As progeny of this gimme society, we often want for everything and yet we miss the gifts right beneath our nicely botoxed foreheads and expensive sunglasses, nose jobs, and wrinkle cream. Whatever it is you paid for, these gifts hide beneath it all, hoping you’ll find them. They are the gifts nobody asks for.
Today is the launch date for Aberrations
. The reviews so far are fantastic! It’s the realization of a dream I’ve had for a long time. It’s the culmination of gifts I never wanted but have struggled to embrace as part of my unique identity. I’m pinching myself. I’m doing my happy dance and bracing myself at the same time, knowing it’s just the beginning.
When I was about thirteen, I snuck out once in the middle of the night. I took a blanket and a radio to the elementary school a few blocks away. I stretched the old blanket out in the middle of the playground, turned on the radio, got comfortable, and looked up at the stars for a long time. I remember feeling like a giant leaning against the side of the world; I had a sense of it being round and turning that night. I felt the fullness of life; how everything revolves and connects to create a deep, solid existence. I swore to myself that one day I would write a great novel that would make everything in my life worthwhile. It was an adolescent dream but it was real. That was nearly thirty years ago.

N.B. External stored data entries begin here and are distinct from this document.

-- ==== Sys2Proof/Machine/Ports.lean ====
section
/-! DEFINITION. The ports (10_state.md R40, R41): taking the next stimulus, serialising a clock cycle
(20_memory.md R76), and the output pins. -/

namespace Sys2Proof.Machine

/-! ## Inputs -/

/-- The oldest stimulus still to come, and the state without it; none if the outside world presents nothing. -/
def nextStimulus (s : State) : Option (Stimulus × State) :=
  match s.inputs with
  | [] => none
  | x :: rest => some (x, { s with inputs := rest })

/-- The stimuli of one clock cycle in the order of R76: `RESET` alone, everything else in that cycle discarded;
else `TICK_EV`, `BIT_EV`, `CMP_EV`, `SAMPLE`, the host operation. -/
def serialise (c : InPorts) : List Stimulus :=
  if c.rst then [.rst]
  else
    (if c.irqTick then [.irqTick] else []) ++
    (if c.bitClk then [.bitClk] else []) ++
    (if c.irqCmp then [.irqCmp] else []) ++
    (if c.sampling then [.line c.lineIn] else []) ++
    (if c.cmdValid then [.cmd c.cmd] else [])

/-- A clock cycle of the ports, presented after everything presented before it. -/
def present (c : InPorts) (s : State) : State := { s with inputs := s.inputs ++ serialise c }

/-- The state with the stimulus of an opcode-table word put where the next step takes its stimulus from. -/
def presentTableWord (s : State) (nbits w : Nat) : State :=
  match tableStimulus nbits w with
  | none => s
  | some x => { s with inputs := x :: s.inputs }

/-! ## Outputs (R41) -/

/-- `pwm_out[2:0] = {PWM_OUT[B], PWM_OUT[G], PWM_OUT[R]}`. -/
def pwmOutPins (s : State) : BitVec 3 :=
  BitVec.ofBool s.pwmOut.b ++ (BitVec.ofBool s.pwmOut.g ++ BitVec.ofBool s.pwmOut.r)

/-- `line_drive_low`. -/
def lineDriveLow (s : State) : Level := s.lineDrv

/-- `rsp_valid`. -/
def rspValid (s : State) : Bool := s.rsp.isSome

/-- `busy`. -/
def busyPin (s : State) : Bool := State.busy s

end Sys2Proof.Machine
end

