-- ==== Sys2Proof/Tests/Slice0.lean ====
section
/-! SUPPORT. Tests of the model's own. Expected results come from 30_encoding.md and 95_test_vectors.md (the vector's
name stands with the test), never from the model. The witnesses show that the hypotheses of the statements can be met. -/

namespace Sys2Proof.Tests

open Sys2Proof.Machine

/-! ## Helpers -/

/-- The parameters of 95_test_vectors.md: the defaults of R8, `SENSOR_PERIOD = 20`, `SENS_TIMEOUT = 4`. -/
def vecParams : Params := { Params.default with sensorPeriod := 20, sensTimeout := 4 }

/-- The reset state with these parameters. -/
def idle : State := { State.reset with params := vecParams }

/-- A transaction in the request pulse. -/
def pulse : State := { idle with slState := .reqPulse, pwmEn := false, lineDrv := true }

/-- A transaction in a wait stage. -/
def waiting (st : SlState) : State := { idle with slState := st, pwmEn := false }

/-- The next state of an outcome. -/
def nextOf : Host.Outcome State Fault Refusal → Option State
  | .next t => some t
  | .fault _ => none
  | .refused _ => none

/-- One field of the next state after a step. -/
def after {α : Type} (i : Instr) (s : State) (f : State → α) : Option α := (nextOf (exec i s)).map f

/-- The slot lengths that spell a frame, in sequence order: 70 counts for a 1, 28 for a 0 (95_test_vectors.md). -/
def slotLengths (f : Frame) : List Nat := (List.range 40).map fun i => if f.getLsbD (39 - i) then 70 else 28

/-! ## Ill-formed steps are refused by the check, one for each check (R84 to R86) -/

theorem test_wf_refuses_treset_256 : (Instr.treset 256).wf = false := by decide
theorem test_wf_refuses_telapsed_256 : (Instr.telapsed 256).wf = false := by decide
theorem test_wf_refuses_setduty_red_256 : (Instr.setduty 256 0 0).wf = false := by decide
theorem test_wf_refuses_setduty_green_256 : (Instr.setduty 0 256 0).wf = false := by decide
theorem test_wf_refuses_setduty_blue_256 : (Instr.setduty 0 0 256).wf = false := by decide
theorem test_wf_accepts_bounds :
    (Instr.treset 255).wf = true ∧ (Instr.telapsed 0).wf = true ∧ (Instr.setduty 255 0 255).wf = true := by decide

/-! ## Every constructor's encoding, written out bit by bit: OP, Z, A, B, C (R81, R83 to R90), or its wire (R99) -/

theorem test_decode_now : decode (.cmd 0b0000_0000_00000000_00000000_00000000) = .ok .now := by decide
theorem test_decode_treset : decode (.cmd 0b0001_0000_00000000_00000000_00000010) = .ok (.treset 2) := by decide
theorem test_decode_telapsed : decode (.cmd 0b0010_0000_00000000_00000000_11001000) = .ok (.telapsed 200) := by decide
theorem test_decode_setduty :
    decode (.cmd 0b0011_0000_11111111_00000000_01100101) = .ok (.setduty 255 0 101) := by decide
theorem test_decode_poll : decode (.cmd 0b0100_0000_00000000_00000000_00000000) = .ok .poll := by decide
theorem test_decode_gethum : decode (.cmd 0b0101_0000_00000000_00000000_00000000) = .ok .gethum := by decide
theorem test_decode_gettemp : decode (.cmd 0b0110_0000_00000000_00000000_00000000) = .ok .gettemp := by decide
theorem test_decode_geterr : decode (.cmd 0b0111_0000_00000000_00000000_00000000) = .ok .geterr := by decide
theorem test_decode_strobes :
    decode .rst = .ok .reset ∧ decode .irqTick = .ok .tickEv ∧ decode .irqCmp = .ok .cmpEv ∧
    decode .bitClk = .ok .bitEv ∧ decode (.line false) = .ok (.sample false) := by decide
/-- E8 to E11. -/
theorem test_decode_reserved :
    decode (.cmd 0x01000000) = .error .nonZeroZ ∧ decode (.cmd 0x40000001) = .error .operandByte ∧
    decode (.cmd 0x10000102) = .error .operandByte ∧ decode (.cmd 0x80000000) = .error .opcode ∧
    decode (.cmd 0xF0000000) = .error .opcode ∧ decode (.cmd 0xFFFFFFFF) = .error .nonZeroZ := by decide
theorem test_table_words :
    decodeTableWord 32 0x30001E64 = some (.setduty 0 30 100) ∧ decodeTableWord 8 1 = some (.sample true) ∧
    decodeTableWord 32 0x80000000 = none ∧ decodeTableWord 0 0 = none := by decide
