/-- R102, R61, R62 on the bytes of the frame: `PUSH` of a legal single frame of its full length returns exactly the
bytes after byte 1. -/
def Obligations.PushOfAFullSingleFrame : Prop :=
  ∀ (id : Config.Id) (addr : Byte) (payload : List Byte) (s : State),
    1 ≤ payload.length → payload.length ≤ 6 →
    exec (.push { id := id, length := payload.length + 2,
                  data := addr :: BitVec.ofNat 8 payload.length :: payload }) s =
      .next { s with
        handler := .idle
        results := s.results ++ [.msg { id := id, addr := addr, declaredLength := BitVec.ofNat 12 payload.length,
                                        data := payload }] }

/-! ## The encoder -/

/-- R88, R87: `ENC` of at most 4095 payload bytes ends with the frame sequence and changes nothing else, in any state;
a longer payload is refused. -/
def Obligations.EncReturnsFramesAndTouchesNothing : Prop :=
  ∀ (id : Config.Id) (dest : Nat) (payload : List Byte) (s : State),
    (payload.length ≤ 4095 →
      exec (.enc id dest payload) s = .next { s with results := s.results ++ [.frames (encFrames id dest payload)] }) ∧
    (4095 < payload.length → exec (.enc id dest payload) s = .refused .payloadTooLong)

/-- R81, R85: fewer than 7 payload bytes, none included, give the one frame of R81. -/
def Obligations.EncOfAShortPayload : Prop :=
  ∀ (id : Config.Id) (dest : Nat) (payload : List Byte) (s : State), payload.length < 7 →
    exec (.enc id dest payload) s = .next { s with
      results := s.results ++ [.frames [
        { id := id, length := payload.length + 2,
          data := BitVec.ofNat 8 (dest % 256) :: BitVec.ofNat 8 payload.length :: payload }]] }

/-- R80, R82, R83, R84: 7 to 4095 payload bytes give a first frame with the 12-bit length and payload bytes 0 to 4, then
`ceil((n - 5) / 6)` consecutive frames, the `j`-th with sequence number `j mod 16` and the payload bytes from offset
`5 + 6 (j - 1)` on, at most 6 of them. -/
def Obligations.EncOfALongPayload : Prop :=
  ∀ (id : Config.Id) (dest : Nat) (payload : List Byte) (s : State), 7 ≤ payload.length → payload.length ≤ 4095 →
    exec (.enc id dest payload) s = .next { s with
      results := s.results ++ [.frames (
        { id := id, length := 8,
          data := BitVec.ofNat 8 (dest % 256) :: BitVec.ofNat 8 (16 + payload.length / 256)
                    :: BitVec.ofNat 8 (payload.length % 256) :: payload.take 5 }
        :: (List.range ((payload.length - 5 + 5) / 6)).map fun k =>
            { id := id, length := min 6 (payload.length - (5 + 6 * k)) + 2,
              data := BitVec.ofNat 8 (dest % 256) :: BitVec.ofNat 8 (32 + (k + 1) % 16)
                        :: (payload.drop (5 + 6 * k)).take 6 })] }

/-- R26, R64, R69: every frame the encoder emits has as many data bytes as its `length` says, at most 8, and is a single,
first or consecutive frame, never one of type 3 or above; all carry the message's `id` and the masked address. -/
def Obligations.EncEmitsFramesOfTypesZeroToTwo : Prop :=
  ∀ (id : Config.Id) (dest : Nat) (payload : List Byte), payload.length ≤ 4095 →
    ∀ f ∈ encFrames id dest payload,
      f.id = id ∧ f.data.length = f.length ∧ 2 ≤ f.length ∧ f.length ≤ 8 ∧
      ∃ (low : Nibble) (body : List Byte),
        decodeFrame f = .ok (.sf id (BitVec.ofNat 8 (dest % 256)) low body) ∨
        decodeFrame f = .ok (.ff id (BitVec.ofNat 8 (dest % 256)) low body) ∨
        decodeFrame f = .ok (.cf id (BitVec.ofNat 8 (dest % 256)) low body)

/-- R89: for 1 to 4095 payload bytes, the frames that `ENC` handed over, pushed in order into an Idle handler, give
`None` for every frame but the last and the message for the last, and leave the handler Idle. -/
def Obligations.EncodedMessagesComeBackWhole : Prop :=
  ∀ (id : Config.Id) (dest : Nat) (payload : List Byte) (s₀ t₀ s : State) (fs : List Frame) (rest : List HostInput),
    1 ≤ payload.length → payload.length ≤ 4095 →
    exec (.enc id dest payload) s₀ = .next t₀ → t₀.results = s₀.results ++ [.frames fs] →
    s.handler = .idle → s.pending = pushAll fs ++ rest →
    Host.Core.run Sys2Proof.core fs.length s =
      .next { s with
        pending := rest
        results := s.results ++ (List.replicate (fs.length - 1) .none ++
          [.msg { id := id, addr := BitVec.ofNat 8 (dest % 256),
                  declaredLength := BitVec.ofNat 12 payload.length, data := payload }]) }

/-! ## Control, reset and the host interface -/

/-- R120: `ABORT` leaves Idle from either state, with no value returned and nothing else changed. -/
def Obligations.AbortLeavesIdle : Prop :=
  ∀ s : State, exec .abort s = .next { s with handler := .idle, results := s.results ++ [.noValue] }

/-- R121: operation code 3 is refused, as an instruction and as a command, whatever stands on the operand lanes. -/
def Obligations.ReservedOperationIsRefused : Prop :=
  ∀ (s : State) (c : Command) (rest : List HostInput),
    exec .rsvdOp3 s = .refused .reservedOperation ∧
    (c.op = 3 → s.pending = .command c :: rest → step s = .refused .reservedOperation)

/-- R30, R150: the block right after its creation is Idle. That nothing is pending and nothing handed over is the
model's choice (log entries 3, 4 and 11). -/
def Obligations.ResetStateIsIdle : Prop :=
  State.reset.handler = .idle ∧ State.reset.pending = [] ∧ State.reset.results = []

/-- R150: a reset issued by the host leaves Idle from any state, and nothing else changes. That it is one more input
with the result "no value" is the model's choice (log entry 6). -/
def Obligations.ResetMayBeAppliedInAnyState : Prop :=
  ∀ (s : State) (rest : List HostInput), s.pending = .reset :: rest →
    step s = .next { handler := .idle, pending := rest, results := s.results ++ [.noValue] }

/-- A step runs the instruction that the oldest pending command decodes to, in the state without that command (R50). The
list of pending inputs is the model's choice (log entry 3). -/
def Obligations.StepRunsTheDecodedCommand : Prop :=
  ∀ (s : State) (c : Command) (i : Instr) (rest : List HostInput),
    s.pending = .command c :: rest → decode c = .ok i → step s = exec i { s with pending := rest }

/-- A step on a pushed frame runs the class its bytes decode to (R74, R100). -/
def Obligations.StepRunsTheClassOfAPushedFrame : Prop :=
  ∀ (s : State) (f : Frame) (i : Instr) (rest : List HostInput),
    s.pending = .command (pushCommand f) :: rest → decodeFrame f = .ok i →
    step s = exec i { s with pending := rest }

/-- The step after a table word is placed runs exactly the instruction the decoder reads from that word (log entry 12
says how the words are read). -/
def Obligations.StepRunsThePlacedWord : Prop :=
  ∀ (s : State) (nbits w : Nat) (i : Instr),
    decodeTableWord nbits w = some i → step (s.withFetchWord nbits w) = exec i s

/-- R70, R87: what cannot be presented is refused by name: a `PUSH` whose `length` is above 8 or is no count of its data
bytes, and an `ENC` of more than 4095 payload bytes. -/
def Obligations.StepRefusesWhatCannotBePresented : Prop :=
  ∀ (s : State) (c : Command) (rest : List HostInput), s.pending = .command c :: rest →
    (c.op = 0 → (8 < c.frame.length ∨ c.frame.data.length ≠ c.frame.length) → step s = .refused .notAFrame) ∧
    (c.op = 1 → 4095 < c.payload.length → step s = .refused .payloadTooLong)

/-- R138, R161: with nothing issued by the host nothing happens (log entry 5). -/
def Obligations.NothingHappensWithoutAHostOperation : Prop :=
  ∀ s : State, s.pending = [] → step s = .next s

/-! ## Rules over all instructions -/

/-- R27, R145: every operation that goes on hands over exactly one result and takes nothing from the pending inputs: a
frame sequence for `ENC`, no value for `ABORT`, and for the frame operations `None`, a Message or an error; a reset ends
with no value. -/
def Obligations.OneResultPerOperation : Prop :=
  (∀ (i : Instr) (s t : State), exec i s = .next t →
    t.pending = s.pending ∧
    ∃ x : Result, t.results = s.results ++ [x] ∧
      match i with
      | .enc id dest payload => x = .frames (encFrames id dest payload)
      | .abort => x = .noValue
      | _ => x = .none ∨ (∃ m, x = .msg m) ∨ ∃ e, x = .err e) ∧
  ∀ (s t : State) (rest : List HostInput), s.pending = .reset :: rest → step s = .next t →
    t.results = s.results ++ [.noValue]

/-- R137: after an error the handler is what it was before the operation. -/
def Obligations.ErrorsLeaveTheHandlerAsItWas : Prop :=
  ∀ (i : Instr) (s t : State) (e : ErrorKind), s.Inv → exec i s = .next t → t.results = s.results ++ [.err e] →
    t.handler = s.handler ∧ t.pending = s.pending

/-- R29: the only ways the handler changes. An instruction brings it to a new reassembly from Idle only if it is a first
frame, and from Receiving only if it is a first frame or a consecutive frame; it brings it to Idle only if it is `ABORT` or
returns a Message. A step changes it only by a reset, which leaves Idle, or by the instruction of the oldest pending
command. -/
def Obligations.OnlyTheseOperationsMoveTheHandler : Prop :=
  (∀ (i : Instr) (s t : State), exec i s = .next t →
    (∀ r, s.handler = .idle → t.handler = .receiving r →
      (∃ id addr hi body, operationOf i = .ff id addr hi body) ∧ t.results = s.results ++ [.none]) ∧
    (∀ r r', s.handler = .receiving r → t.handler = .receiving r' → r' ≠ r →
      ((∃ id addr hi body, operationOf i = .ff id addr hi body) ∧ t.results = s.results ++ [.none]) ∨
      (∃ id addr body, operationOf i = .cf id addr r.expSeq body)) ∧
    (∀ r, s.handler = .receiving r → t.handler = .idle →
      i = .abort ∨
      ((∃ m, t.results = s.results ++ [.msg m]) ∧
        ((∃ id addr dl body, operationOf i = .sf id addr dl body) ∨
         (∃ id addr body, operationOf i = .cf id addr r.expSeq body))))) ∧
  ∀ s t : State, step s = .next t → t.handler ≠ s.handler →
    (∃ rest, s.pending = .reset :: rest ∧ t.handler = .idle) ∨
    ∃ c rest i, s.pending = .command c :: rest ∧ decode c = .ok i ∧ exec i { s with pending := rest } = .next t

/-- R32, R33: an operation's effect is a function of the handler state and the operands: two states with the same handler
go to the same handler and hand over the same result, whatever was issued or handed over besides. -/
def Obligations.EffectsDependOnTheHandlerAlone : Prop :=
  ∀ (i : Instr) (s s' t : State), s'.handler = s.handler → exec i s = .next t →
    ∃ (t' : State) (x : Result), exec i s' = .next t' ∧ t'.handler = t.handler ∧
      t.results = s.results ++ [x] ∧ t'.results = s'.results ++ [x]

/-- R25: every step keeps the invariant, from every state that meets it. -/
def Obligations.StepKeepsTheInvariant : Prop :=
  ∀ s t : State, s.Inv → step s = .next t → t.Inv

/-- R25 holds of the state after reset. -/
def Obligations.ResetStateMeetsTheInvariant : Prop := State.reset.Inv
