/-! ### Counting accepted consecutive frames -/

/-- R24, R25 (c), from any expected number. -/
theorem run_of_accepted_cfs (fs : List Frame) {s t : State} {r : Reassembly} {rest : List HostInput}
    (hcf : ∀ f ∈ fs, ∃ id addr sn body, decodeFrame f = .ok (.cf id addr sn body))
    (hs : s.handler = .receiving r) (hp : s.pending = pushAll fs ++ rest)
    (ht : Host.Core.run Sys2Proof.core fs.length s = .next t)
    (hres : t.results = s.results ++ List.replicate fs.length .none) :
    t.pending = rest ∧ ∃ r' : Reassembly, t.handler = .receiving r' ∧
      r'.expSeq.toNat = (r.expSeq.toNat + fs.length) % 16 ∧
      r'.id = r.id ∧ r'.addr = r.addr ∧ r'.declaredLength = r.declaredLength ∧
      r.rxCount.toNat ≤ r'.rxCount.toNat := by
  induction fs generalizing s r with
  | nil =>
    rw [List.length_nil, run_zero] at ht
    obtain rfl := Host.Outcome.next.inj ht
    exact ⟨hp, r, hs, (Nat.mod_eq_of_lt r.expSeq.isLt).symm, rfl, rfl, rfl, le_rfl⟩
  | cons f fs ih =>
    obtain ⟨id, addr, sn, body, hd⟩ := hcf f List.mem_cons_self
    obtain ⟨u, hu, hrun⟩ := run_succ_next ht
    obtain ⟨h, x, he, rfl⟩ := step_push_cases hp hu
    rw [operationOf_push_of_ok hd, hs] at he
    have hpre : s.results ++ [x] <+: t.results := run_results_prefix hrun
    rw [hres, List.prefix_append_right_inj] at hpre
    obtain rfl : x = .none := List.eq_of_mem_replicate (hpre.subset List.mem_cons_self)
    obtain ⟨hpend, r', hr', hseq, hid, haddr, hdl, hcount⟩ :=
      ih (fun g hg => hcf g (List.mem_cons_of_mem f hg)) he.of_cf_none rfl hrun
        (by rw [hres]; simp [List.replicate_succ])
    refine ⟨hpend, r', hr', ?_, hid, haddr, hdl, ?_⟩
    · rw [hseq, advanceSeq_expSeq, receiveChunk_expSeq, ← nextSeq, nextSeq_toNat, List.length_cons]
      omega
    · rw [advanceSeq_rxCount, receiveChunk_rxCount_toNat] at hcount
      omega

/-- Settles O12, by induction on the frames from any expected number (`run_of_accepted_cfs`). -/
theorem sequenceNumberCountsAcceptedFrames : Obligations.SequenceNumberCountsAcceptedFrames := by
  intro fs s t r rest hcf hs hseq hp ht hres
  have := run_of_accepted_cfs fs hcf hs hp ht hres
  rwa [hseq] at this

/-! ### The encoder's frames -/

/-- Settles O23: each of the three builders makes a frame value, and it decodes to the builder's own class. -/
theorem encEmitsFramesOfTypesZeroToTwo : Obligations.EncEmitsFramesOfTypesZeroToTwo := by
  intro id dest payload _ f hf
  rw [← maskAddr_eq]
  obtain ⟨h, rfl⟩ | ⟨h, rfl⟩ | ⟨k, chunk, h, rfl⟩ := mem_encFrames_cases hf
  · obtain ⟨hlen, hmax⟩ := encSF_isFrame id (maskAddr dest) h
    exact ⟨rfl, hlen, Nat.le_add_left 2 _, hmax, _, _, .inl (decodeFrame_encSF id _ h)⟩
  · obtain ⟨hlen, hmax⟩ := encFF_isFrame id (maskAddr dest) h
    exact ⟨rfl, hlen, le_min (by omega) (by omega), hmax, _, _, .inr (.inl (decodeFrame_encFF id _ h))⟩
  · obtain ⟨hlen, hmax⟩ := encCF_isFrame id (maskAddr dest) k h
    exact ⟨rfl, hlen, Nat.le_add_left 2 _, hmax, _, _, .inr (.inr (decodeFrame_encCF id _ k h))⟩

end Sys2Proof.Machine
end

section
/-! # The obligations of spec/20_memory.md -/

namespace Sys2Proof.Machine

/-! ### What a consecutive frame stores -/

/-- The append writes the chunk's bytes at and after the old `rx_count` (R41). -/
theorem readByte_receiveChunk_stored (r : Reassembly) (body : List Byte) {k : Nat}
    (hk : k < (cfChunkOf r body).length) :
    readByte (receiveChunk r body).buf (r.rxCount.toNat + k) = (cfChunkOf r body)[k]? := by
  rw [receiveChunk, appendChunk_buf, readByte_memWrite, if_pos (by omega), Nat.add_sub_cancel_left]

In my novel, aberration is defined as the negative or tragic in our lives. Everyone has at least one issue; it’s the human condition. These aberrations may be caused by our own misguided or foolish choices, or they may result from something far beyond our control such as illness, deformity, family history, etc. The underlying theme of Aberrations is truth. How do we face the truth in our lives, and then how do we deal with it? How can we use these seemingly negative aberrations riding our backs to embrace a unique existence filled with positives? Sometimes reality can be downright ugly; however, if we make the effort to search for beauty, we can almost always find it hiding in the shadow of our pain.
Sometimes the gifts we receive are not what we want. I’ve been asked a few times recently to explain this statement (found on the back cover of Aberrations
). Let me put it this way. I never asked to grow up in a dysfunctional family. Numerous things have happened in my life that I quickly categorized as negative. My list could go on and on. I bet you have one, too. Depending on my age, maturity, and emotional status at the time, I often ran from these painful negatives, hid them from others, and/or tucked them away as tightly as I could, either denying their existence or saying that I’d deal with them later. But I can tell you without hesitation and with complete confidence, that if my own aberrations had not existed, copies of Aberrations
would not be surfacing in bookstores everywhere this week.
Perhaps there would a different kind of book. I’ll never know, but the one I wrote and love would not have been possible. Over a ten-year period I poured a tremendous amount of myself into each word. Perhaps my talent isn’t worthy of the Pulitzer, and perhaps Aberrations won’t be a bestseller or find a place in Oprah’s Book Club, but it’s a damn good start. It represents everything I love about myself and my life–the good, the bad, and the ugly. It makes everything I’ve experienced worthwhile.
This accomplishment from someone, who, like Angel, the protagonist of Aberrations, struggled for a solid identify as a young person, stumbling quite a bit along the way, is a huge step forward. It’s a testament to forging ahead when all signs point to failure. Sometimes, it’s the failures that keep us going; they are filled with hidden gifts. Sometimes, failure makes success all the more important, all the more enticing, and finally possible. Failures, misfortunes, bad choices, and stumbles in the dark often pave the way for who we are to become. It’s common knowledge that trials make us stronger but to actively live under that premise is tough. Searching for something positive through our tears, embarrassment, or despair isn’t easy. It takes time, bravery, and persistence.
is a beginning for me. I’ve had a thirty year start. I’ve finally hit my stride, and I’m prepared to keep moving forward until I see the finish line. It will be interesting to see what the next thirty years bring. Maybe I’ll actually get that Pulitzer one day. Hey, if you’re going to dream, dream big. After all, when I was five years old, left alone, my brother and I had to fill up an old plastic trash can with water just so we could go swimming, and now copies of my novel are headed to a New York City Borders Bookstore that sits next to Central Park.